Se a qualidade da animação pode ter dado insatisfação para uns, os intensos conflitos psicológicos podem ter causado enjoo para outros, devido a sua quantidade em demasia. Pensadores como Schopenhauer, Kierkegaard e Hegel são homenageados durante o percurso da história, como por exemplo o ''Dilema do Ouriço'', ''Desespero Humano'' e ''Holismo e Instrumentalidade''. As entidades SEELE e NERV também representaram um importante papel de discussão na série, de ''sociedade perfeita'', visto que o uso da biotecnologia em criar uma nova humanidade era algo extremamente duvidoso.  

No entanto, o ponto mais alto de Evangelion para mim, são as realidades que o quarteto de protagonistas, tinham de diferente e ao mesmo tempo em comum. Shinji era o auto-menosprezo, Asuka era a superação do trauma e Rei a construção do ''eu'' em pessoa. O que eles tinham em comum era a questão de identidade, junto com a Misato que claramente se sentia responsável por eles, mas também que continha dentro de si um ponto de interrogação sobre si mesma. Cada um era e enxergava daquela situação algo diferente a ser questionado e debatido, criando em Evangelion assim múltiplas realidades para serem vistas e analisadas. Os últimos episódios é a apresentação nítida dessa ideia de controverter cada conceito para quem ainda estivesse em dúvida da intenção da série. Dialogar com o público. Colocar em pauta o que não era tão comum. Pra quem assistiu na época esperando muita ação entre mechas, fanservice, levou um baita tapa na cara ao se deparar com uma obra centrado em traumas emocionais.  


Eu gosto desse jogo de quebra-cabeças. Os personagens se complementam. Assim como o filme que deu um final alternativo para Evangelion. Eu gosto dos dois finais, ainda hoje não consigo distinguir qual dos dois é melhor, mas acredito que cada um teve o seu papel ali, de trazer a verdade mesmo em uma linha temporal diferente. Entretanto, podemos enxergar algo evidente em ambas plataformas. O misto de realidade, interna, externa, e de como as coisas realmente são. Shinji não se sentia amado, logo existia um ódio imenso de si mesmo, criando uma barreira para a sua auto-aceitação. E os episódios finais mostram exatamente essa percepção que Shinji tinha de si. A realidade vista por ele. Shinji passa o anime inteiro deixando bem claro o grau de seu ódio e desprezo pela sua vida, que quando ele reconhece isso no fim, se torna um momento explosivo na série, mesmo que não se trate da ação física (lutas ente robôs), mas sim de ação verbal (auto-reconhecimento). Como disse a sub-comandante da NERV, a Fuyutsuki; ''sua verdade pode ser alterada, simplesmente, pela maneira como você aceita''. Shinji passa por esse tipo de transformação, mesmo se odiando, ele reconheceu que era capaz de se amar, se fez merecedor de estar vivo em meio à tanta tragédia. Hideaki Anno fez cenas belíssimas, mas não só por esse fato, mas sim por mostrar tudo isso como se tivéssemos inseridos dentro da cabeça/imaginação do Shinji. Sem dúvida, esse desfecho marcou a minha vida. 

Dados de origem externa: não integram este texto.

/-- One block (R149, R152–R154, R183, R187–R189). `tdAt`: the cycle and the slice of the last write of each tile descriptor (R154). -/
structure Block where
  gid : Nat
  vf : Nat
  linear : Nat
  core : Nat
  squads : List Squad
  scratchAt : Nat
  scratchSize : Nat
  scratch : Sparse Byte
  full : Sparse Bool
  poison : Sparse Bool
  tdesc : Vector (BitVec 128) 16
  bars : Table (List Arrival)
  meet : List CollArrival
  actRes : Bool
  mxRes : Bool
  killed : Bool
  splice : Option SpliceBlock
  phases : List PhaseMsgs := []
  tdAt : Table (Nat × Nat) := []
  deriving DecidableEq, Repr

/-! ### Cores -/

/-- The tag of a plane (R270, R287). -/
structure PlaneTag where
  mode : Mode
  afmt : Fmt
  bfmt : Fmt
  nc : NC
  k : Nat
  ncol : Nat
  deriving DecidableEq, Repr

/-- A plane (R262, R287): the kept elements by logical index, key column × 1024 + k, and the tag; `none` is EMPTY. -/
structure Plane where
  elems : Table (BitVec 16)
  tag : Option PlaneTag
  deriving DecidableEq, Repr

/-- What a queued command does (R282): its operands as read at issue (R280). -/
inductive CmdKind where
  | ldstat (mode : Mode) (xf : Fmt) (nc : NC) (ns : Bool) (tb : BitVec 128) (sm : Word64)
  | pswap
  | stream (mode : Mode) (rnd : RM) (nc : NC) (ta : BitVec 128) (sp : Word64)
  | scacc (rnd : RM) (sr sa sb : Word64)
  | accclr (sr : Word64)
  | accrd (ic : Bool) (rnd : RM) (sat : Bool) (td : BitVec 128) (sp : Word64)
  | accwr (ts : BitVec 128) (sp : Word64)
  | accmv (ss sd sz : Word64)
  | mxtile (mode : Mode) (rnd : RM) (ta tb : BitVec 128) (sp : Word64)
  | cptile (td ts : BitVec 128)
  | sctile (rnd : RM) (sc : Word64) (ta tb : BitVec 128)
  | cpcopy (dst src : Word64) (len : Nat)
  | cptr (td ts : BitVec 128)
  | cpmcast (d : Nat) (so : Word64) (ts : BitVec 128) (mask : BitVec 8) (base : Nat)
  deriving DecidableEq, Repr

/-- A command of the command queue or the copy queue (R263, R295): issuing slice (none once detached, R275), its number
among the slice's operations (R304), the PC of its word, barrier object, the first step not completed, failure code, destination blocks by core of the cluster and
undelivered destinations (R207, R299), and the writes that its accesses must see (R257). `kidx`, `handler`: as of a memory operation;
`at_`: the first cycle after that of its issue (R263), before which it is not performed; `late`: rows of a multicast that a destination has still to receive, by core of the cluster and
scratchpad offset (R208). -/
structure Cmd where
  slice : Nat
  attached : Bool
  seq : Nat
  block : Nat
  pc : Word64
  kind : CmdKind
  ab : Option Word64
  next : Nat
  err : Nat
  dests : Table Nat
  undelivered : BitVec 8
  knows : List Known := []
  kidx : Nat := 0
  handler : Bool := false
  at_ : Nat := 0
  late : List (Nat × Nat × List Byte) := []
  deriving DecidableEq, Repr

/-- A buffer of the activation table (R136, R137). -/
structure ActBuf where
  valid : Bool
  header : BitVec 128
  entries : Sparse Word64
  deriving DecidableEq, Repr

/-- A table entry that a TLB or walker holds (R351): stage, its ASID (stage 1) or VMID (stage 2), the VMID, level, the input address
above that level's offset, and the entry's 64 bits. Entries of both stages down to the leaves make up a cached
translation with the ASID-table entry, which stands at level 4, and those above the leaves a partial walk. -/
structure TlbEntry where
  stage2 : Bool
  tag : Nat
  vmid : Nat
  level : Nat
  page : Nat
  entry : Nat
  deriving DecidableEq, Repr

Porém, as realidades existenciais na série não param por aí. Ainda temos Asuka agindo de forma introspectiva, vivendo num modo solitário e egoísta, obcecada com o sucesso profissional, Asuka de tanto querer o perfeccionismo, acaba sendo rejeitada por aquilo em que mais se dedicava, seu EVA. Ignorada por justamente ''não abrir o seu coração'', como disse Kaworu, a mudança ocorre quando ela também se aceita, e enxerga que é carente, reconhecendo que sua mãe não a abandonou, pois esteve o tempo todo com ela, através do campo AT, no EVA-02. Rei Ayanami por sua vez,  via em si alguém vazia, cheia de ódio, tristeza e melancolia. Enfim. Como pode perceber, cada personagem passa por um amadurecimento; de aceitação e rejeição à instrumentalidade humana.

É por isso que eu tenho um carinho enorme por Neon Genesis Evangelion, não importando em que momento da minha vida eu re-assista a maravilhosa abertura ou a música de encerramento, sempre me lembrei do impacto que ela teve sobre mim e de como um anime com uma visão pessimista pode mudar outras realidades, como a minha.